▸ EXERCISE GOAL: A bare number is the expected answer: the count of lines in the data holding "fifo".

─── EXERCISE MATERIAL ───

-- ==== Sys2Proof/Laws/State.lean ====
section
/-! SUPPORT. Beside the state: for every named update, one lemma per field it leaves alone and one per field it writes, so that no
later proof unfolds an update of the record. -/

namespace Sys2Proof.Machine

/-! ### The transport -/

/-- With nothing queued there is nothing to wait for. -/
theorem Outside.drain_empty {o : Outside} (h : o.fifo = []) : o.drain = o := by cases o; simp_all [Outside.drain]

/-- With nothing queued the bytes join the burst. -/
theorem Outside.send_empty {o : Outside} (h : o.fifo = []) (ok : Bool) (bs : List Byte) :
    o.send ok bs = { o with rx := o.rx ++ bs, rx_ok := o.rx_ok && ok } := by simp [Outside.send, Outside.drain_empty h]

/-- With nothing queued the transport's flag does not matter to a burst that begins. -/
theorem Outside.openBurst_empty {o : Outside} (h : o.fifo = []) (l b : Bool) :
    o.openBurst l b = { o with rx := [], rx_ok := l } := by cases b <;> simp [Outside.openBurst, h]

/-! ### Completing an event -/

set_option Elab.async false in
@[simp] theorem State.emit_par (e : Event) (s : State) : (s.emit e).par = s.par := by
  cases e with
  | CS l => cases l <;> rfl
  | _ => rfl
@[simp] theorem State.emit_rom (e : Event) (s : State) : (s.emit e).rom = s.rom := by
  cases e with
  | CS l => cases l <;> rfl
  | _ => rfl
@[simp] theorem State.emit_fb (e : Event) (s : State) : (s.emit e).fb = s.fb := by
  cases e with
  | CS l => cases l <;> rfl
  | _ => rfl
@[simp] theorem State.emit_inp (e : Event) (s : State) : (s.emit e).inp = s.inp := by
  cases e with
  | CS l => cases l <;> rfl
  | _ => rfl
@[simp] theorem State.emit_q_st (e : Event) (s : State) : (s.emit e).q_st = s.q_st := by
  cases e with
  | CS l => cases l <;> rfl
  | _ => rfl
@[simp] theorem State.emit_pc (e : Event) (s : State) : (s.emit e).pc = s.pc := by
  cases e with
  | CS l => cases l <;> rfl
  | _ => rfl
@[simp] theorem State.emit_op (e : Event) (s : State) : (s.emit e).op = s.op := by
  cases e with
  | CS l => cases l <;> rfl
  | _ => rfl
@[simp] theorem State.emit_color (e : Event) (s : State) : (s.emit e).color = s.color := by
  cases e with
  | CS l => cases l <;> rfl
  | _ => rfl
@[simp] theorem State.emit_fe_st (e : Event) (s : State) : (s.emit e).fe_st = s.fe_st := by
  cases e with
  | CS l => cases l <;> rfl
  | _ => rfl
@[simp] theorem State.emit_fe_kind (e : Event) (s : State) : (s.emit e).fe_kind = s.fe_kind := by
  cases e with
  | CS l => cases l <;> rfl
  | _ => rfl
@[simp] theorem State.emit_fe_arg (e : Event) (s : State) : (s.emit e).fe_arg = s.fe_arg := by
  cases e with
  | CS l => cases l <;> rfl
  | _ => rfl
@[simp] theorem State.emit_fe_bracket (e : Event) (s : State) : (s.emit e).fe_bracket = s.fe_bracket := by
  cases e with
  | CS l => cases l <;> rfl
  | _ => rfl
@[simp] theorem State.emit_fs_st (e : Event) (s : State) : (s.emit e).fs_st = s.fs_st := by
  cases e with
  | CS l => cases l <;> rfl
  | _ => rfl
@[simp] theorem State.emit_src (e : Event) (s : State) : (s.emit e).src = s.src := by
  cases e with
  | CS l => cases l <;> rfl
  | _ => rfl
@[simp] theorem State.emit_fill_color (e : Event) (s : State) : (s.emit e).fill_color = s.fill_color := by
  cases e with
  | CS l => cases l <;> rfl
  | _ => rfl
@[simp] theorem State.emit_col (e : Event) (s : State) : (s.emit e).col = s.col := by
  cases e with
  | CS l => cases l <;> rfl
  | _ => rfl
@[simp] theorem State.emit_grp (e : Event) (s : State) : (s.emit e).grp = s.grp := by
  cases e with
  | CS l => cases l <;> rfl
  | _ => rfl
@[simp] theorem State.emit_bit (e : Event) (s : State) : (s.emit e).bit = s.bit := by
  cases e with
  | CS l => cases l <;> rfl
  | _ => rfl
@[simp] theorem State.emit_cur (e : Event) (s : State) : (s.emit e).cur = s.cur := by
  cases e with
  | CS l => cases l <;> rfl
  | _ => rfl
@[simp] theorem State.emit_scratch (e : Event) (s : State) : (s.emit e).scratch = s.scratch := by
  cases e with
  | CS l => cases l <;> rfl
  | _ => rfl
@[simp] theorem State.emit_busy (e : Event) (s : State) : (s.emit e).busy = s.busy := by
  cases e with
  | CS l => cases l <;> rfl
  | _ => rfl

───
─── EXERCISE MATERIAL ───

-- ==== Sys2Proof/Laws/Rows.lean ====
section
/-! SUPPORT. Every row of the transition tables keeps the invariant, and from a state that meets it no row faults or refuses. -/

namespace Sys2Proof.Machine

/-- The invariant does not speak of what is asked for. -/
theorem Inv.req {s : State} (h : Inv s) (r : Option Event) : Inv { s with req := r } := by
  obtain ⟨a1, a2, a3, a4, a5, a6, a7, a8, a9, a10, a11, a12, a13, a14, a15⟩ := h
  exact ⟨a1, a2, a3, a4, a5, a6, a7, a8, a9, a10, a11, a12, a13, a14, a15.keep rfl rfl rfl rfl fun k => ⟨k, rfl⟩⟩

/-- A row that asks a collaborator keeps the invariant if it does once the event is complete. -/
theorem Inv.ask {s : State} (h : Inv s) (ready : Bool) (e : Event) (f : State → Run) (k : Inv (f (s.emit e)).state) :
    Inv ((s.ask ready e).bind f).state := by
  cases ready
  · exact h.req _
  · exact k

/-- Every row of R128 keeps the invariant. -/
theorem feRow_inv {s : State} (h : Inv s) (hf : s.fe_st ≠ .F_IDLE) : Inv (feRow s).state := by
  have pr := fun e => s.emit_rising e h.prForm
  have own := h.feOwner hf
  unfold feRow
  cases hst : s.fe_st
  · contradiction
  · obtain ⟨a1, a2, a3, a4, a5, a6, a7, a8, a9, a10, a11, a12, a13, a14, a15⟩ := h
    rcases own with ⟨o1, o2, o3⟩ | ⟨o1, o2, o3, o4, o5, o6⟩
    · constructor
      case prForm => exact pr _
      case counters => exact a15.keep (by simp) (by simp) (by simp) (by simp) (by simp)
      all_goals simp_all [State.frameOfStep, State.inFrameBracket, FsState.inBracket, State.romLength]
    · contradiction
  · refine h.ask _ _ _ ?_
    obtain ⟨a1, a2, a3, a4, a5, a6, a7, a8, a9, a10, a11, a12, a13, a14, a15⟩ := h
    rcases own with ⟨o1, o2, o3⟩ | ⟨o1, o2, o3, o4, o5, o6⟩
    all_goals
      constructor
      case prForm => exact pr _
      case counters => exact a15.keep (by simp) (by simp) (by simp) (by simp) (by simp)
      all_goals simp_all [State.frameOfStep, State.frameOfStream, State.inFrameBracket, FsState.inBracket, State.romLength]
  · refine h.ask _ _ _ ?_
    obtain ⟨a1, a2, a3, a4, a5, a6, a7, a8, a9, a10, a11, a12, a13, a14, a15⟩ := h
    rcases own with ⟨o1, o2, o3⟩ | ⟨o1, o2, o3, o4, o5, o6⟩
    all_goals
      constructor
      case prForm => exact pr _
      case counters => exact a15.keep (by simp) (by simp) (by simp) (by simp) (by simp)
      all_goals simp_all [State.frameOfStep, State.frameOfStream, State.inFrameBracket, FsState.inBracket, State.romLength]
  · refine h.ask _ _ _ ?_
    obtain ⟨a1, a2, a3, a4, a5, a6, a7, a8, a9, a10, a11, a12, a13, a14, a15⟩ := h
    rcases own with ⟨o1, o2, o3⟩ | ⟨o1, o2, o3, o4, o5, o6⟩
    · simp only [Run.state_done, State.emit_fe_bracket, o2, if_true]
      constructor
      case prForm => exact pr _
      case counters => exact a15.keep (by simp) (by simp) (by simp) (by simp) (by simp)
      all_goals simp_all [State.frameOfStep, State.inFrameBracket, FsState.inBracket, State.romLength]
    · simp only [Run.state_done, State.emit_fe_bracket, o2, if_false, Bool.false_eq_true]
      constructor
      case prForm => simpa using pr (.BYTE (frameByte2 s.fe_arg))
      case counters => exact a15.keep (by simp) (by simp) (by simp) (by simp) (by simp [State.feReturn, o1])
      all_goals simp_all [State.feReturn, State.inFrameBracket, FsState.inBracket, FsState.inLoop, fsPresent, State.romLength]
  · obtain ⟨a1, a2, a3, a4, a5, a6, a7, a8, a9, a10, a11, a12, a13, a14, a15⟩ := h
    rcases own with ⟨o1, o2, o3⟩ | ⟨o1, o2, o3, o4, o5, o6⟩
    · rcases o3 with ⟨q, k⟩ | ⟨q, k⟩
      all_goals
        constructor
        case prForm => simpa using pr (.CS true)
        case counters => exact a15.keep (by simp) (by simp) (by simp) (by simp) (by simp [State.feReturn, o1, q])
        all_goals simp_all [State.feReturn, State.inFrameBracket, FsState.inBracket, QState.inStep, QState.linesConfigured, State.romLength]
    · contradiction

───

▸ ANSWER TO THIS EXERCISE: 3